Let me just start off by stating this…I am a data tracker. I love seeing the various statistics from my tracking devices/apps that I use. It pushes me, it makes me want to do more, even when I can’t. Seeing those miles build up makes me want to get out and run. If I am behind on water intake or not sleeping well, I adjust, because the stats are what drive me.
I have been tracking my data with my Note 4 and my Neo 2 watch since October 2014 and I have been tracking my running since May 2011. December 2nd I hit 1000 miles tracked in my Nike+ running app. That was a HUGE milestone for me.
In 2011 I ran a total of 70.20 miles for the year. I had an overall average pace of 12 minutes and 14 seconds. I ran a total of 14 hours:50 minutes:41 seconds that year in 49 runs. I started in May and never looked back.
My stats the following years are as follows:
2012: Distance 78.20 miles, Pace 12mins 44 secs, Duration 16 hours:36 mins: 48 secs in 37 runs.
2013: Distance 298.50 miles, Pace 12mins 39 secs, Duration 62 hours, 58 mins, 7 secs in 140 runs.
2014: Distance 231.70 miles, Pace 13mins 14 secs, Duration 51 hours, 04 mins, 54 secs in 111 runs.
2015: Distance 321.30 miles, Pace 13mins 37 secs, Duration 72 hours, 54 mins, 37 secs in 102 runs. (So far, I still have the rest of December to add).
So as you can see I have increased almost every year, in 2013 I started training for full contact medieval combat and pushed my running far more than I probably should have. I have since gotten a more balanced workout going that isn’t ALL about cardio, although that is still a vital part of what I do.

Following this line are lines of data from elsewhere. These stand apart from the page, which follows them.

/-- A rail has fallen below the reset threshold. Whether the supplies of the HBM stacks stay in tolerance, so that those in
self-refresh keep their contents (R391), is a free value. (log 123: DESIGN CHOICE) -/
def State.supplyReset (s : State) : State :=
  let (x, s) := s.draw
  { s with boot := { s.boot with railsDown := true } }.deviceReset 2 false (x % 2 == 1)

def State.supplyRecovered (s : State) : State := { s with boot := { s.boot with railsDown := false } }.leaveReset

/-- A write of PWR_SAG: ignored where a code is out of range, or the thresholds lie too close. -/
def State.sagWrite (s : State) (src v : Nat) : State :=
  let w := bits v 3 0
  let r := bits v 11 8
  if src ≠ s.manager ∨ ¬s.domOn 79 ∨ w < 2 ∨ 8 < w ∨ r < 6 ∨ 12 < r ∨ r < w + 2 then s
  else (s.setFld PWR_SAG.WARN w).setFld PWR_SAG.RST r

/-- A cluster's sensor reads 100 degrees or more. (log 128: DEDUCED) -/
def State.thermWarn (s : State) (c sensor : Nat) (temp : Int) : State :=
  if temp < 100 ∨ s.power.hot.getD c false then s
  else
    { s with power := { s.power with hot := s.power.hot.put c true } }.devEvent evThermWarn sensor [w32 (toBits 32 temp)]

/-- A step of a cluster's thermal floor: up while it is hot, at most one each millisecond, or down once it has cooled, at most one
each 10 ms. (log 128: DEDUCED) -/
def State.thermalStep (s : State) (c : Nat) (up : Bool) : State :=
  let f := s.power.thermal.getD c 0
  let hot := s.power.hot.getD c false
  let set := fun (v : Nat) (h : Bool) =>
    { s with power := { s.power with thermal := s.power.thermal.set (fun _ => 0) c v, hot := s.power.hot.set (fun _ => false) c h,
                                     thermAt := s.power.thermAt.put c s.atu.ticks } }.retarget c
  if ((s.power.thermAt.find? c).any fun t => !s.passed t ((if up then 1 else 10) * ticksPerMs)) then s
  else if up then if hot then set (min 3 (f + 1)) true else s
  else if ¬hot ∧ f = 0 then s
  else
    let s := set (f - 1) false
    if f ≤ 1 then s.devEvent evThermClear c [] else s

/-- A sensor reads 115 degrees or more: Stop without keeping HBM. -/
def State.thermTrip (s : State) (sensor : Nat) (temp : Int) : State :=
  if temp < 115 ∨ s.power.tripLow then s
  else
    let s := { s with power := { s.power with tripLow := true } }.devEvent evThermTrip sensor [w32 (toBits 32 temp)]
    s.askStop false true

/-! ## Reference clocks (R458) -/

/-- Reference clock r is lost: 0 REFCLK_100M, 1 TIMECLK, 2 ETH_REFCLK, 3 PCIE_REFCLK. (log 130: DEDUCED) -/
def State.clockLoss (s : State) (r : Nat) : State :=
  if r = 0 then s.deviceReset 16
  else if ¬s.domOn 79 ∨ bit (s.fld CLK_STAT.LOSS) r then s
  else
    let s := (s.setFld CLK_STAT.LOSS (s.fld CLK_STAT.LOSS ||| 2 ^ r)).devEvent evClkLoss r []
    if r = 1 then if s.domOn 77 then s.enterHoldover else s
    else if r = 2 then forEach (List.range 16) (fun n s => s.ethLink n false) s
    else if s.flag PCI_STAT.UP then s.pcieLink false 0 0 else s

def State.clockReturn (s : State) (r : Nat) : State :=
  if r = 0 ∨ ¬bit (s.fld CLK_STAT.LOSS) r then s else s.setFld CLK_STAT.LOSS (s.fld CLK_STAT.LOSS - 2 ^ r)

/-! ## The RTC (R460) -/

/-- A 32.768 kHz tick; the 48-bit seconds wrap. -/
def State.rtcTick (s : State) : State := { s with power := { s.power with rtc := (s.power.rtc + 1) % 2 ^ 63 } }

/-- A read of OAS_RTC_SUB latches the seconds. -/
def State.rtcLatch (s : State) : State :=
  let t := s.power.rtc
  ((s.setReg OAS_RTC_SUB (t % 32768)).setReg OAS_RTC_LO (t / 32768 % 2 ^ 32)).setReg OAS_RTC_HI (t / 32768 / 2 ^ 32)

/-- A write of OAS_RTC_HI loads the seconds and clears SUB. -/
def State.rtcLoad (s : State) (src hi : Nat) : State :=
  if src ≠ s.manager then s
  else
    let s := (s.setReg OAS_RTC_HI (hi % 65536)).setReg OAS_RTC_SUB 0
    { s with power := { s.power with rtc := (s.reg OAS_RTC_LO + 2 ^ 32 * (hi % 65536)) * 32768 } }

end Sys2Proof.Machine
end

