-- ==== Sys2Proof/Machine/FhTxOps.lean ====
section
/-! DEFINITION. The commands of fronthaul egress (chapter 13). -/
namespace Sys2Proof.Machine

/-- The close of a slot's last U-plane window has passed: buffer b goes to the slot NBUF later (R312). -/
def execTxBufferAssign (cell : Fin 96) (b : Fin 8) (s : State) : Host.Outcome State Fault Refusal := .next (s.txAssign cell b)

/-- The C-plane window of buffer b's slot opens (R314). -/
def execCplaneWindowOpen (cell : Fin 96) (b : Fin 8) (s : State) : Host.Outcome State Fault Refusal := .next (s.cplaneOpen cell b)

/-- The U-plane window of the next symbol of buffer b's slot opens (R315). -/
def execUplaneWindowOpen (cell : Fin 96) (b : Fin 8) (s : State) : Host.Outcome State Fault Refusal := .next (s.uplaneOpen cell b)

/-- The FHE observes a part of buffer b ready after its window opened (R316). -/
def execTxPartReady (cell : Fin 96) (b : Fin 8) (s : State) : Host.Outcome State Fault Refusal := .next (s.txPartReady cell b)

/-- The C-plane window of buffer b's slot closes (R316). -/
def execCplaneWindowClose (cell : Fin 96) (b : Fin 8) (s : State) : Host.Outcome State Fault Refusal := .next (s.cplaneClose cell b)

/-- The U-plane window of the next symbol of buffer b's slot closes (R316). -/
def execUplaneWindowClose (cell : Fin 96) (b : Fin 8) (s : State) : Host.Outcome State Fault Refusal := .next (s.uplaneClose cell b)

/-- A write of FHE_CTX_CFGn that sets EN (R323, R324). -/
def execFheCtxEnable (src : PtnIx) (cell : Fin 96) (value : Word) (s : State) : Host.Outcome State Fault Refusal :=
  .next (s.ctxCfgWrite src cell (value.toNat ||| 2 ^ 31))

/-- FHE_TX_CTL.CLR_CNT (R323). -/
def State.fheTxClrCnt (s : State) (src : Nat) : State :=
  if src ≠ s.manager ∨ ¬s.domOn 74 then s
  else
    forEach (List.range 96) (fun n s =>
      ((s.setReg FHE_CTX_CNT0 0 n).setReg FHE_CTX_CNT1 0 n).setReg FHE_CTX_CNT2 0 n) s

def execFheTxClrCnt (src : PtnIx) (s : State) : Host.Outcome State Fault Refusal := .next (s.fheTxClrCnt src)

end Sys2Proof.Machine
end

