-- ==== Sys2Proof/Safety.lean ====
section
/-! DEFINITION. A safe step, and the invariant that every step keeps. -/
namespace Sys2Proof
open Machine

/-- The next step from `s` answers a next state: neither a fault nor a refusal. -/
def SafeStep (s : Machine.State) : Prop := ∃ t, Machine.step s = .next t

/-- What holds of every state the block can be in, and of every state a command leaves: memory, the flash, the registers and
the levels of the leaky buckets are in their one canonical form, so that equal contents are equal data; the nanoseconds of
the time are below 1,000,000,000 (R40); the RTC stays within its 48 bits of seconds and 15 of a second (R460). -/
structure Inv (s : Machine.State) : Prop where
  mem : Memory.wf s.mem = true
  flash : s.flash.wf flashErased = true
  regs : s.regs.wf regReset = true
  levels : s.bbx.levels.wf (fun _ => 0) = true
  time : s.atu.ns.toNat < 1000000000
  rtc : s.power.rtc < 2 ^ 63

end Sys2Proof
end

This year has been especially hard on me, since June I have been plagued by one form of injury or another. I can tell this sport is taking a toll on my body and I can no longer just bullhead my way through it. I have to assess the damage that occurs and evaluate how to heal properly. This is something that requires patience, which is something I have a very limited supply of hehe.
I am currently healing from an IT Band tear that happened during my first half marathon earlier this year in October. Recovery is going great but it takes time and happily it has given me some insight into why I hurt myself in the first place.

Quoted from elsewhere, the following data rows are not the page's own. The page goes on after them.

/-! ## Statements: channel coding and the gather engines (chapters 12 and 14) -/

/-- R277, R281, R283, R288, R291, R293, R296, R299, R305, R306: the decoders, the polar units and the encoders. -/
def Obligations.CodingCommandsComplete : Prop := ∀ (s : State),
  (∀ (d : Fin 16) (j : Nat) (x : Job) (b : CodeBlk), s.codingOn = true → s.flag DEC_CTL.EN = true → s.ldServes d = true →
    s.fld DEC_LMAP.STATE d ≠ 3 → s.coding.ld.find? d = none → s.firstJob (s.ldJobs d) = some (j, x) → s.nextBlock j x = some b →
    let u := s.setCoding { s.coding with again := s.coding.again.filter fun a => a != b,
                                         next := if s.coding.again.contains b then s.coding.next else s.coding.next.put j (b.r + 1) }
    let v := (u.startPiece j x).modJob j fun y => { y with decMask := y.decMask ||| 2 ^ (u.startPiece j x).fld DEC_LMAP.PHYS d }
    exec (.codeBlockDispatch d) s = .next (if b.input.isSome then v.setLd d b else (v.setLd d b).ldRead d b x)) ∧
  (∀ (d : Fin 16) (b : CodeBlk) (x : Job) (llrs : List (List Byte)) (reg : List Byte) (y : List Int × Nat × Nat × Nat), s.coding.ld.find? d = some b →
    s.job? b.job = some x → b.wait = false → b.comb = none → x.phase = .running → b.input = some (llrs, reg) →
    x.combine llrs reg = some y → x.harq = false →
    exec (.harqCombineDone d) s = .next (s.setLd d { b with input := some (llrs, reg), comb := some (y.1, y.2.2.1, y.2.1) })) ∧
  (∀ (d : Fin 16) (b : CodeBlk) (x : Job), s.coding.ld.find? d = some b → s.job? b.job = some x → x.phase = .running → b.wait = false →
    b.comb.isSome = true → exec (.codeBlockEnd d .none) s =
      .next ((s.ldDecoded d b x (if x.model = 0xFFFF then none else some x.weights)).ldBoundary d)) ∧
  (∀ (u : Fin 4) (j : Nat) (x : Job), s.codingOn = true → s.flag DEC_CTL.EN = true → bit (s.fld DEC_STAT.POLAR_RET) u = false →
    s.coding.polar.find? u = none → s.codecJob 4 1 = some (j, x) →
    let v := ((s.takeAgain j).startPiece j x).modJob j fun y => { y with codecMask := y.codecMask ||| 2 ^ u.val }
    exec (.polarDispatch u) s = .next (v.setCoding { v.coding with polar := v.coding.polar.put u { job := j } })) ∧
  (∀ (u : Fin 4) (c : Codec) (x : Job) (llrs : List Byte) (v w : State), s.coding.polar.find? u = some c → s.job? c.job = some x →
    x.phase = .running → c.wait = false → s.vRead x.ptn (x.inBlks.getD 0 (0, 0)).1 (x.inBlks.getD 0 (0, 0)).2 = (.ok llrs, v) →
    let segs := x.uciSegs llrs
    let bits := segs.flatMap fun g => g.bits
    let bytes := packBits ((x.par 4 2 + 7) / 8) (bits.drop (bits.length - x.par 4 2))
    let pass := segs.all fun g => g.pass
    (if pass then v.put x.ptn (x.outBlks.getD 0 (0, 0)).1 bytes else (.ok (), v)) = (.ok (), w) →
    let z := ((if pass then w.codingLeaf c.job x 1 0 bytes else w.jobFlag c.job rfSuppressed).codingLeaf c.job x 0 (x.par 12 4) llrs).modJob
      c.job fun y => { y with classArea := polarArea x segs }
    exec (.polarEnd u .none) s = .next ((z.setCoding { z.coding with polar := z.coding.polar.del u }).taskDone c.job)) ∧
  (∀ (u : Fin 8) (j : Nat) (x : Job), s.codingOn = true → s.flag ENC_CTL.EN = true → bit (s.fld ENC_STAT.RETIRED) u = false →
    s.coding.enc.find? u = none → s.codecJob 5 0 = some (j, x) →
    let v := ((s.takeAgain j).startPiece j x).modJob j fun y => { y with codecMask := y.codecMask ||| 2 ^ (4 + u.val) }
    exec (.encodeDispatch u) s = .next (v.setCoding { v.coding with enc := v.coding.enc.put u { job := j } })) ∧
  (∀ (u : Fin 8) (c : Codec) (x : Job) (bs : List Byte) (v w : State), s.coding.enc.find? u = some c → s.job? c.job = some x →
    x.phase = .running → c.wait = false → s.vRead x.ptn (x.inBlks.getD 0 (0, 0)).1 (x.inBlks.getD 0 (0, 0)).2 = (.ok bs, v) →
    let o := x.outBlks.getD 0 (0, 0)
    let bytes := packBits o.2 (x.encodeBits ((unpackBits bs).take x.parA))
    v.put x.ptn o.1 bytes = (.ok (), w) →
    let z := ((w.codingLeaf c.job x 0 0 bs).codingLeaf c.job x 1 0 bytes).modJob c.job fun y => { y with classArea := x.encodeArea }
    exec (.encodeEnd u .none) s =
      .next (((z.setCoding { z.coding with enc := z.coding.enc.del u }).incSat ENC_CNT.JOBS 1).taskDone c.job)) ∧
  (∀ (p src : PtnIx) (v : Word), src.val = s.manager → s.codingOn = true → (∀ q, q < 16 → q ≠ p.val → s.ded q &&& (v.toNat % 65536) = 0) →
    exec (.decPshareWrite src p v) s =
      .next ((s.setFld DEC_PSHARE.DED (v.toNat % 65536) p).setFld DEC_PSHARE.MAXSH (bits v.toNat 20 16) p)) ∧
  (∀ src : PtnIx, src.val = s.manager → s.codingOn = true →
    exec (.decClrCnt src) s = .next (((s.setReg DEC_CNT0 0).setReg DEC_CNT1 0).setReg DEC_CNT2 0) ∧
    exec (.encClrCnt src) s = .next (s.setReg ENC_CNT 0))
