-- ==== Sys2Proof/Laws/Dispatch.lean ====
section
/-! SUPPORT. Every arm of `exec`, as an equation: a command is its meaning. -/
namespace Sys2Proof.Machine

I was morbidly obese most of my life, I was never the small girl who suddenly put on too much weight. I was always big. My bone structure is built more like a man, thick bones, broad shoulders, flat hips and I was able to carry over 450 pounds fairly easily. However, it affected me much more negatively than I ever thought.

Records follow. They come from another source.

/-! ## modTile -/

@[simp] theorem State.modTile_regs (t : Nat) (f : Tile → Tile) : (s.modTile t f).regs = s.regs := rfl
@[simp] theorem State.modTile_mem (t : Nat) (f : Tile → Tile) : (s.modTile t f).mem = s.mem := rfl
@[simp] theorem State.modTile_flash (t : Nat) (f : Tile → Tile) : (s.modTile t f).flash = s.flash := rfl
@[simp] theorem State.modTile_atu (t : Nat) (f : Tile → Tile) : (s.modTile t f).atu = s.atu := rfl
@[simp] theorem State.modTile_job (t : Nat) (f : Tile → Tile) : (s.modTile t f).job = s.job := rfl
@[simp] theorem State.modTile_cairns (t : Nat) (f : Tile → Tile) : (s.modTile t f).cairns = s.cairns := rfl
@[simp] theorem State.modTile_repair (t : Nat) (f : Tile → Tile) : (s.modTile t f).repair = s.repair := rfl
@[simp] theorem State.modTile_holders (t : Nat) (f : Tile → Tile) : (s.modTile t f).holders = s.holders := rfl
@[simp] theorem State.modTile_slices (t : Nat) (f : Tile → Tile) : (s.modTile t f).slices = s.slices := rfl
@[simp] theorem State.modTile_dgt (t : Nat) (f : Tile → Tile) : (s.modTile t f).dgt = s.dgt := rfl
@[simp] theorem State.modTile_coding (t : Nat) (f : Tile → Tile) : (s.modTile t f).coding = s.coding := rfl
@[simp] theorem State.modTile_gather (t : Nat) (f : Tile → Tile) : (s.modTile t f).gather = s.gather := rfl
@[simp] theorem State.modTile_fhe (t : Nat) (f : Tile → Tile) : (s.modTile t f).fhe = s.fhe := rfl
@[simp] theorem State.modTile_pra (t : Nat) (f : Tile → Tile) : (s.modTile t f).pra = s.pra := rfl
@[simp] theorem State.modTile_yal (t : Nat) (f : Tile → Tile) : (s.modTile t f).yal = s.yal := rfl
@[simp] theorem State.modTile_mmu (t : Nat) (f : Tile → Tile) : (s.modTile t f).mmu = s.mmu := rfl
@[simp] theorem State.modTile_syc (t : Nat) (f : Tile → Tile) : (s.modTile t f).syc = s.syc := rfl
@[simp] theorem State.modTile_harts (t : Nat) (f : Tile → Tile) : (s.modTile t f).harts = s.harts := rfl
@[simp] theorem State.modTile_pciFns (t : Nat) (f : Tile → Tile) : (s.modTile t f).pciFns = s.pciFns := rfl
@[simp] theorem State.modTile_pci (t : Nat) (f : Tile → Tile) : (s.modTile t f).pci = s.pci := rfl
@[simp] theorem State.modTile_eth (t : Nat) (f : Tile → Tile) : (s.modTile t f).eth = s.eth := rfl
@[simp] theorem State.modTile_bbx (t : Nat) (f : Tile → Tile) : (s.modTile t f).bbx = s.bbx := rfl
@[simp] theorem State.modTile_power (t : Nat) (f : Tile → Tile) : (s.modTile t f).power = s.power := rfl
@[simp] theorem State.modTile_boot (t : Nat) (f : Tile → Tile) : (s.modTile t f).boot = s.boot := rfl
@[simp] theorem State.modTile_sec (t : Nat) (f : Tile → Tile) : (s.modTile t f).sec = s.sec := rfl
@[simp] theorem State.modTile_out (t : Nat) (f : Tile → Tile) : (s.modTile t f).out = s.out := rfl
@[simp] theorem State.modTile_freeCtr (t : Nat) (f : Tile → Tile) : (s.modTile t f).freeCtr = s.freeCtr := rfl
@[simp] theorem State.modTile_pending (t : Nat) (f : Tile → Tile) : (s.modTile t f).pending = s.pending := rfl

When I first started running I never really thought about how I was doing it. I assumed you just moved your legs faster and that was all that was to it. Over those first few months my legs constantly hurt and I always felt needles in my legs after a run. This led me to try out the Five Finger toe shoes during my run. The pain went away, and while I eventually moved to a minimalist running shoe (Merrill Bare Access), I never went back to a typical running shoe again.
I found out today, after using an anti-gravity treadmill, that I have a cross-over gait and I over compensate with my left leg, and that is what most likely led to my ITB tear. While I have lost most of my weight, I still carry 30-40 pounds of excess skin and fat my body has forgotten about around my middle section. I am an apple on a stick body type and I carried all my weight in my tummy. How my body deals with that extra weight is part of my problem.
My body is over compensating for various reasons, and various issues from my past. I go in for a full gait analysis next week and I get to find out exactly how much I need to relearn about my running. I know its the key to making sure I am not hurting myself further by simply not knowing what my body is really doing to itself.
I was explaining this to a friend of mine and his reply was “Wow, Science!” and its true! Running is something we learn as soon as we have mastered walking as a toddler. Its the next logical progression. Yet for some of us, that progression never really fully formed. I never liked to run as a fat kid. I did everything I could to get out of gym class. I wanted to stay wrapped up in my books, or daydream the afternoon away. In my high school and college days I was in band and marching band season was hell, I only did it because I loved to play music. But all in all, I was never athletic until now.
Becoming an athlete in your late 40’s is not impossible, I am living RUNNING proof of that, but I do recommend you learn as you go and if you have issues, like shin splints or muscle tears, you figure out why. When I tore my gastroc several years ago, I probably should have delved deeper into why…because it was also on my left, over-compensating leg of destruction =)
Live and learn…key word being LIVE!!!
No matter what, I enjoy what I am doing with my body, my life is amazing and I would not go back to the sedentary life I had before, ever again. But it’s good to know the right way to do things to help stave off future injuries and more wear and tear on my body. I turn 49 in 4 days, and it promises to be one hell of a year. I don’t want to deal with more and more injuries as I get older…I’d much rather simply get wiser!